EXERCISE MATERIALS Block Start

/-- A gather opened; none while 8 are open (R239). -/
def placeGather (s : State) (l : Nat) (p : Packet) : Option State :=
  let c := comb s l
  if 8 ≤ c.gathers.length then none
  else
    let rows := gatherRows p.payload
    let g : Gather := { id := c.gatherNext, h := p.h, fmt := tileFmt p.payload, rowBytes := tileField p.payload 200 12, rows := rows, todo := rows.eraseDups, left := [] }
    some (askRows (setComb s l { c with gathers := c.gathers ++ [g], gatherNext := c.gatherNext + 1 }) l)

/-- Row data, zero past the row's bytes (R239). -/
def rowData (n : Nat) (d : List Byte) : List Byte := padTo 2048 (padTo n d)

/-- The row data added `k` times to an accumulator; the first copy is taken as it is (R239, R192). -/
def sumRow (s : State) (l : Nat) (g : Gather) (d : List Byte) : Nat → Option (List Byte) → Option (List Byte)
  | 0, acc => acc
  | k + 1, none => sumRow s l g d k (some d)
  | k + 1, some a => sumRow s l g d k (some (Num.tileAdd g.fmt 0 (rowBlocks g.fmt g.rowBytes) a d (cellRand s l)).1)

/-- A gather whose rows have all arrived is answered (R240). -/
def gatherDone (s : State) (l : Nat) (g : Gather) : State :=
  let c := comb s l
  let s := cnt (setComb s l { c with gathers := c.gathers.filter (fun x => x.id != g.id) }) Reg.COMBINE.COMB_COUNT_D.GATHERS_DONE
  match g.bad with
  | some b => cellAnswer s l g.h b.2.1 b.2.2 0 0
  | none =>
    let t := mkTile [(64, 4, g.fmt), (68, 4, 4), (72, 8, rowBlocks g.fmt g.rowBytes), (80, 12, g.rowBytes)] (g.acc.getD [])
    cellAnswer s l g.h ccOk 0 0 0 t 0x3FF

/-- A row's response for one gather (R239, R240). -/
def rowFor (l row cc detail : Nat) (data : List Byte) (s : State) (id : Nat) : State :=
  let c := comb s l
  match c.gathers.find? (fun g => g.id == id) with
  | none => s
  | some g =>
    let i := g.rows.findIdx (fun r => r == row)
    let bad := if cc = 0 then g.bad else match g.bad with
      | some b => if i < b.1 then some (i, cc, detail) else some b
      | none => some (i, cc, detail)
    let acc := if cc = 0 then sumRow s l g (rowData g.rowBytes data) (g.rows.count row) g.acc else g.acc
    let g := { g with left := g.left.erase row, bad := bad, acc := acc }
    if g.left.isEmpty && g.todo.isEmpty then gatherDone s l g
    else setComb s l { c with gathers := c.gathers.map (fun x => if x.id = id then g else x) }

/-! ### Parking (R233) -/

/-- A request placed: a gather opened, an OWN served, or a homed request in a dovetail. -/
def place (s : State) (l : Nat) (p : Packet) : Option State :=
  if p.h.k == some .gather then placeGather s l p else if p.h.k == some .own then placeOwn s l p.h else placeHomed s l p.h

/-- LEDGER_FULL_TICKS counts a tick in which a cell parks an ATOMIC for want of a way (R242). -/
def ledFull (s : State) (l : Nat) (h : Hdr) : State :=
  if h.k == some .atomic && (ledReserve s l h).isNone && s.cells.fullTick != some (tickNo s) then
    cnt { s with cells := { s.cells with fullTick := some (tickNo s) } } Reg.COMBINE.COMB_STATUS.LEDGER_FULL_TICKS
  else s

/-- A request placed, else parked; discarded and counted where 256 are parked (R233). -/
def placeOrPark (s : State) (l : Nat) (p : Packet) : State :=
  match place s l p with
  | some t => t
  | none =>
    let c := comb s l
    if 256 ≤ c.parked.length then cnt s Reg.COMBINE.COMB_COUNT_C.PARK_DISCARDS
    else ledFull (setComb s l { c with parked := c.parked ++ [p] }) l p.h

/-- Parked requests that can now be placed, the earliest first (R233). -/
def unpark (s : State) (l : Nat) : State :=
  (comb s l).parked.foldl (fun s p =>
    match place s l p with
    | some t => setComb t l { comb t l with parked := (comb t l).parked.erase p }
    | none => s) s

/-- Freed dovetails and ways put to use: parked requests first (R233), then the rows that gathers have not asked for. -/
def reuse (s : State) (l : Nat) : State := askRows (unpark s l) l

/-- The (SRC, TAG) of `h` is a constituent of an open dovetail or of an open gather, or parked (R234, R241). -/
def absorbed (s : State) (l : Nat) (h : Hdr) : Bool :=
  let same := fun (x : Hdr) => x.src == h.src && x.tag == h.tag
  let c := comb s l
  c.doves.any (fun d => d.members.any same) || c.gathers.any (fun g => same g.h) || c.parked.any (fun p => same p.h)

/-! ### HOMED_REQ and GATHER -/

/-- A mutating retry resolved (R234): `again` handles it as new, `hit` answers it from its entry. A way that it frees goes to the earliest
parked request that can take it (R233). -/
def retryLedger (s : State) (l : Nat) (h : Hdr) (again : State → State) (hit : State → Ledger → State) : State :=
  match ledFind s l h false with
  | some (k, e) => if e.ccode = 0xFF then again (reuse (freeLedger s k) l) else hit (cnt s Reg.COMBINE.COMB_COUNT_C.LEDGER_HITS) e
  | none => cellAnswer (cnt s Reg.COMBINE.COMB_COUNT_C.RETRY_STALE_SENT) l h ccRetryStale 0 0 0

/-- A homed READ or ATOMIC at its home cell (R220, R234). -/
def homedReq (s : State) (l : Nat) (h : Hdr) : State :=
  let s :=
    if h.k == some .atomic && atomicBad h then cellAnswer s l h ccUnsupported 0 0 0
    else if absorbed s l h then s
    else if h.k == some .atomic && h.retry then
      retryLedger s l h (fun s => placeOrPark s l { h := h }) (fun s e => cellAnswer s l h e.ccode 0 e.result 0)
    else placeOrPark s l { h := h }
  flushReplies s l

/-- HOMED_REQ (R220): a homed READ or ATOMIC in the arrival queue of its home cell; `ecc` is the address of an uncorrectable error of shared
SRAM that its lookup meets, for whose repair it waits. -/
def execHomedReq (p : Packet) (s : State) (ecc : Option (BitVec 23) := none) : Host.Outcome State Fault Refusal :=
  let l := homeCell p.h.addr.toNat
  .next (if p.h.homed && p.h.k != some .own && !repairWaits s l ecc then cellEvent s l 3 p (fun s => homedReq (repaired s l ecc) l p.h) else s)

EXERCISE MATERIALS Block End

→ **WHAT YOU WILL DO**
In your reply, restate every entry exactly.

→ **WRITTEN SOLUTION**
/-- A gather opened; none while 8 are open (R239). -/
def placeGather (s : State) (l : Nat) (p : Packet) : Option State :=
  let c := comb s l
  if 8 ≤ c.gathers.length then none
  else
    let rows := gatherRows p.payload
    let g : Gather := { id := c.gatherNext, h := p.h, fmt := tileFmt p.payload, rowBytes := tileField p.payload 200 12, rows := rows, todo := rows.eraseDups, left := [] }
    some (askRows (setComb s l { c with gathers := c.gathers ++ [g], gatherNext := c.gatherNext + 1 }) l)

/-- Row data, zero past the row's bytes (R239). -/
def rowData (n : Nat) (d : List Byte) : List Byte := padTo 2048 (padTo n d)

/-- The row data added `k` times to an accumulator; the first copy is taken as it is (R239, R192). -/
def sumRow (s : State) (l : Nat) (g : Gather) (d : List Byte) : Nat → Option (List Byte) → Option (List Byte)
  | 0, acc => acc
  | k + 1, none => sumRow s l g d k (some d)
  | k + 1, some a => sumRow s l g d k (some (Num.tileAdd g.fmt 0 (rowBlocks g.fmt g.rowBytes) a d (cellRand s l)).1)

/-- A gather whose rows have all arrived is answered (R240). -/
def gatherDone (s : State) (l : Nat) (g : Gather) : State :=
  let c := comb s l
  let s := cnt (setComb s l { c with gathers := c.gathers.filter (fun x => x.id != g.id) }) Reg.COMBINE.COMB_COUNT_D.GATHERS_DONE
  match g.bad with
  | some b => cellAnswer s l g.h b.2.1 b.2.2 0 0
  | none =>
    let t := mkTile [(64, 4, g.fmt), (68, 4, 4), (72, 8, rowBlocks g.fmt g.rowBytes), (80, 12, g.rowBytes)] (g.acc.getD [])
    cellAnswer s l g.h ccOk 0 0 0 t 0x3FF

/-- A row's response for one gather (R239, R240). -/
def rowFor (l row cc detail : Nat) (data : List Byte) (s : State) (id : Nat) : State :=
  let c := comb s l
  match c.gathers.find? (fun g => g.id == id) with
  | none => s
  | some g =>
    let i := g.rows.findIdx (fun r => r == row)
    let bad := if cc = 0 then g.bad else match g.bad with
      | some b => if i < b.1 then some (i, cc, detail) else some b
      | none => some (i, cc, detail)
    let acc := if cc = 0 then sumRow s l g (rowData g.rowBytes data) (g.rows.count row) g.acc else g.acc
    let g := { g with left := g.left.erase row, bad := bad, acc := acc }
    if g.left.isEmpty && g.todo.isEmpty then gatherDone s l g
    else setComb s l { c with gathers := c.gathers.map (fun x => if x.id = id then g else x) }

/-! ### Parking (R233) -/

/-- A request placed: a gather opened, an OWN served, or a homed request in a dovetail. -/
def place (s : State) (l : Nat) (p : Packet) : Option State :=
  if p.h.k == some .gather then placeGather s l p else if p.h.k == some .own then placeOwn s l p.h else placeHomed s l p.h

/-- LEDGER_FULL_TICKS counts a tick in which a cell parks an ATOMIC for want of a way (R242). -/
def ledFull (s : State) (l : Nat) (h : Hdr) : State :=
  if h.k == some .atomic && (ledReserve s l h).isNone && s.cells.fullTick != some (tickNo s) then
    cnt { s with cells := { s.cells with fullTick := some (tickNo s) } } Reg.COMBINE.COMB_STATUS.LEDGER_FULL_TICKS
  else s

/-- A request placed, else parked; discarded and counted where 256 are parked (R233). -/
def placeOrPark (s : State) (l : Nat) (p : Packet) : State :=
  match place s l p with
  | some t => t
  | none =>
    let c := comb s l
    if 256 ≤ c.parked.length then cnt s Reg.COMBINE.COMB_COUNT_C.PARK_DISCARDS
    else ledFull (setComb s l { c with parked := c.parked ++ [p] }) l p.h

/-- Parked requests that can now be placed, the earliest first (R233). -/
def unpark (s : State) (l : Nat) : State :=
  (comb s l).parked.foldl (fun s p =>
    match place s l p with
    | some t => setComb t l { comb t l with parked := (comb t l).parked.erase p }
    | none => s) s

/-- Freed dovetails and ways put to use: parked requests first (R233), then the rows that gathers have not asked for. -/
def reuse (s : State) (l : Nat) : State := askRows (unpark s l) l

/-- The (SRC, TAG) of `h` is a constituent of an open dovetail or of an open gather, or parked (R234, R241). -/
def absorbed (s : State) (l : Nat) (h : Hdr) : Bool :=
  let same := fun (x : Hdr) => x.src == h.src && x.tag == h.tag
  let c := comb s l
  c.doves.any (fun d => d.members.any same) || c.gathers.any (fun g => same g.h) || c.parked.any (fun p => same p.h)

/-! ### HOMED_REQ and GATHER -/

/-- A mutating retry resolved (R234): `again` handles it as new, `hit` answers it from its entry. A way that it frees goes to the earliest
parked request that can take it (R233). -/
def retryLedger (s : State) (l : Nat) (h : Hdr) (again : State → State) (hit : State → Ledger → State) : State :=
  match ledFind s l h false with
  | some (k, e) => if e.ccode = 0xFF then again (reuse (freeLedger s k) l) else hit (cnt s Reg.COMBINE.COMB_COUNT_C.LEDGER_HITS) e
  | none => cellAnswer (cnt s Reg.COMBINE.COMB_COUNT_C.RETRY_STALE_SENT) l h ccRetryStale 0 0 0

/-- A homed READ or ATOMIC at its home cell (R220, R234). -/
def homedReq (s : State) (l : Nat) (h : Hdr) : State :=
  let s :=
    if h.k == some .atomic && atomicBad h then cellAnswer s l h ccUnsupported 0 0 0
    else if absorbed s l h then s
    else if h.k == some .atomic && h.retry then
      retryLedger s l h (fun s => placeOrPark s l { h := h }) (fun s e => cellAnswer s l h e.ccode 0 e.result 0)
    else placeOrPark s l { h := h }
  flushReplies s l

/-- HOMED_REQ (R220): a homed READ or ATOMIC in the arrival queue of its home cell; `ecc` is the address of an uncorrectable error of shared
SRAM that its lookup meets, for whose repair it waits. -/
def execHomedReq (p : Packet) (s : State) (ecc : Option (BitVec 23) := none) : Host.Outcome State Fault Refusal :=
  let l := homeCell p.h.addr.toNat
  .next (if p.h.homed && p.h.k != some .own && !repairWaits s l ecc then cellEvent s l 3 p (fun s => homedReq (repaired s l ecc) l p.h) else s)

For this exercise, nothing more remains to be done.